Posted On November 6, 2017

Anderson Studio of Architecture and Design has created an elegant home on an untraditional lot for a Kiawah couple

By TERI ERRICO GRIFFIS  »  Photos by JIM SOMERSET

The same reason that everyone looked over the Kiawah lot that Ken and Leslie Parent built their home on, is the exact reason they wanted it. It didn’t back up to the golf course or river like other neighboring properties. It was wider than it was deep. And it had a large oak resting right in the middle of the property. But architect Scott Anderson saw this not as a challenge, but as the perfect opportunity to build a traditional house, untraditionally. 

“We already had a small place on the island and we were really loving it there, but we thought it would be nice to have a little more space and a little more view,” says Leslie, who lives in Knoxville, TN, with her husband, and often visits Kiawah with their children and friends to golf. They wanted something new that was both rustic and charming. 

The lot Ken chose in the end backs up to a saltwater marsh, rather than the Kiawah River Course, and beyond the holes has a view of the Kiawah River. “He was really drawn to the property and wanted to be hand-in-hand in the process,” Anderson says of Ken. “He embraced its uniqueness and said let’s get the property right, then talk about character.”

That uniqueness is also what won Leslie over, too. “Of the lots we were looking at, it wasn’t considered premium because it didn’t back up directly to the golf course or river, but that was what I liked about it. With the marsh, you’d always see birds or some kind of water life.”

Once the lot was chosen, the Parents’ agent gave them a list of reputable architects they felt could really work with the property—one of them being Anderson Studio of Architecture and Design, owned by Scott Anderson. “We went on their site and looked at the style of what they created and were really drawn to what they had done. When we met, we really liked them, so we never turned back!”

What intrigued Leslie most about Anderson’s ideas was the way he maximized the views. “In his initial drawings, there wasn’t one room in the house that didn’t seem like a special place to be. Every space takes advantage of the view,” Leslie notes of the 5,300 sq.ft., 5-bedroom house, which sits down on the property and nestles into the landscape. 

“It’s very lucky in that the property is parallel to the view,” Anderson adds. “What I saw in this lot was that we could spread out along the view, versus starting at the front of the lot and extending to the back.” Anderson designed the home to be one-room wide, and as a result, every room in the house has a stunning view—with natural light flowing into each space. 
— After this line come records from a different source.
/-- Settles O22. -/
theorem decodingFollowsTheCommandMap : Obligations.DecodingFollowsTheCommandMap := fun cmd a b =>
  (congrArg Except.toOption (decode_requestWord cmd a b)).trans (decodeCommand_toOption cmd a b)

/-- Settles O23: a request decodes exactly when it is legal; the illegal command bytes are counted. -/
theorem illegalRequestsAnsweredIllegal : Obligations.IllegalRequestsAnsweredIllegal := by
  refine ⟨fun s w rest hin hillegal => ?_, fun w hlegal => ?_, by decide +kernel⟩
  · cases hw : decode w with
    | error e => exact step_undecoded hin hw
    | ok i => simp [← decode_isSome_eq_requestWellFormed, hw, Except.toOption] at hillegal
  · cases hw : decode w with
    | ok i => exact ⟨i, rfl⟩
    | error e => simp [← decode_isSome_eq_requestWellFormed, hw, Except.toOption] at hlegal

/-- Settles O25. -/
theorem encodeInvertsDecodeOnUsedBits : Obligations.EncodeInvertsDecodeOnUsedBits :=
  fun _ _ => decode_eq_ok_iff.mp

/-- Settles O26: a word that agrees on the used bits decodes to the same instruction. -/
theorem unusedOperandBytesAreIgnored : Obligations.UnusedOperandBytesAreIgnored := by
  intro s w w' rest i hin hw hagree
  have hw' : decode w' = .ok i := decode_eq_ok_iff.mpr ((decode_eq_ok_iff.mp hw).trans hagree)
  rw [step_decoded hin hw, step_decoded (s := { s with input := .request w' :: rest }) rfl hw']

/-- Settles O27: a mnemonic's line assembles exactly when it has the operands used and at most two. -/
theorem assemblerWritesTheEncoding : Obligations.AssemblerWritesTheEncoding := by
  refine ⟨fun i => ?_, ?_, fun _ line hname => assemble_of_unknown hname line, fun i line huses htwo => ?_,
    fun i line hwrong => ?_⟩
  · exact (assemble_mnemonic i i.operands).trans (if_pos ⟨le_rfl, i.operands_length_le⟩)
  · exact assemble_mnemonic (.f256Mul 0x53 0xCA) [0x53, 0xCA]
  · exact (assemble_mnemonic i line).trans (if_pos ⟨huses, htwo⟩)
  · exact (assemble_mnemonic i line).trans (if_neg (by omega))

/-- Settles O28. -/
theorem decodedWordsOfEveryFamily : Obligations.DecodedWordsOfEveryFamily :=
  ⟨rfl, rfl, rfl, rfl, rfl, rfl⟩

end Sys2Proof.Machine
end

section
/-!
The multiplier and the printed tables. `PolyMul` is linear over XOR in each operand (R131 facts (3) and (5)), so that a
law of it holds on all bytes once it holds on the eight bytes with one set bit. The printed `EXP` holds the powers of 3
(R153) and the printed `LOG` inverts it (R154), so that a product by logarithms is `PolyMul` (R91).
-/
namespace Sys2Proof.Machine

/-! ### Maps that are linear over XOR -/

/-- The bytes with one set bit: the monomials `1, x, …, x^7` (R10). -/
def singleBits : List Byte := [0x01, 0x02, 0x04, 0x08, 0x10, 0x20, 0x40, 0x80]

/-- A byte is the XOR of its set bits. -/
theorem foldr_xor_setBits :
    ∀ x : Byte, (singleBits.filter fun bit => x &&& bit != 0x00).foldr (· ^^^ ·) 0x00 = x := by
  decide

/-- `f` is linear over GF(2), a byte being a vector of bits. -/
def XorLinear (f : Byte → Byte) : Prop := ∀ x y, f (x ^^^ y) = f x ^^^ f y

theorem XorLinear.map_zero {f : Byte → Byte} (hf : XorLinear f) : f 0x00 = 0x00 := by
  simpa using hf 0x00 0x00

theorem XorLinear.comp {f g : Byte → Byte} (hf : XorLinear f) (hg : XorLinear g) : XorLinear fun x => f (g x) :=
  fun x y => (congrArg f (hg x y)).trans (hf _ _)

theorem xorLinear_id : XorLinear fun x => x := fun _ _ => rfl

theorem polyMul_xorLinear_left (y : Byte) : XorLinear (polyMul · y) := fun x x' => polyMul_xor_left x x' y

theorem polyMul_xorLinear_right (x : Byte) : XorLinear (polyMul x ·) := polyMul_xor_right x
The house has a traditional main floor, with bedrooms on the second housed within the roof. While it is long, it has an unusual V-like shape, a kink if you will, around the live oak in the front yard. From street side, the master villa is located to the left of the oak tree, with a bridge connecting it to the main house. Originally, the villa was supposed to be a guest cottage, but the view was so great that the Parents decided to make it their own retreat instead.

“We put the master villa on the South side and we connected it to the main house with a narrow bridge and a pool, which allowed us to preserve that live oak,” Anderson says. “It was an exciting thing to work around. People buy in the Lowcountry for landscape and whereas another architect may have been befuddled by a live oak in the middle of the lot, that to me was inspiration. It’s a beautiful feature, so the question became more of, how do you create the right building around it so it doesn’t look awkward or contrived, but instead highlights the tree.”

With the master being detached from the main house, Anderson designed a breakfast bar inside with refrigeration and an eating space to enjoy small meals. “There are beautiful built-in cabinets all the way around and there’s access to a porch and a private pool access from their balcony,” Anderson adds. There’s also a window that looks out to the marsh, the views which Leslie and Ken wanted to capture. Since the neighbors are fairly close on this side, Anderson added louvres to the en-suite windows and mounted mirrors in front of them to allow in natural light while maintaining privacy. He then concealed the laundry in the master bath and integrated the vanities. 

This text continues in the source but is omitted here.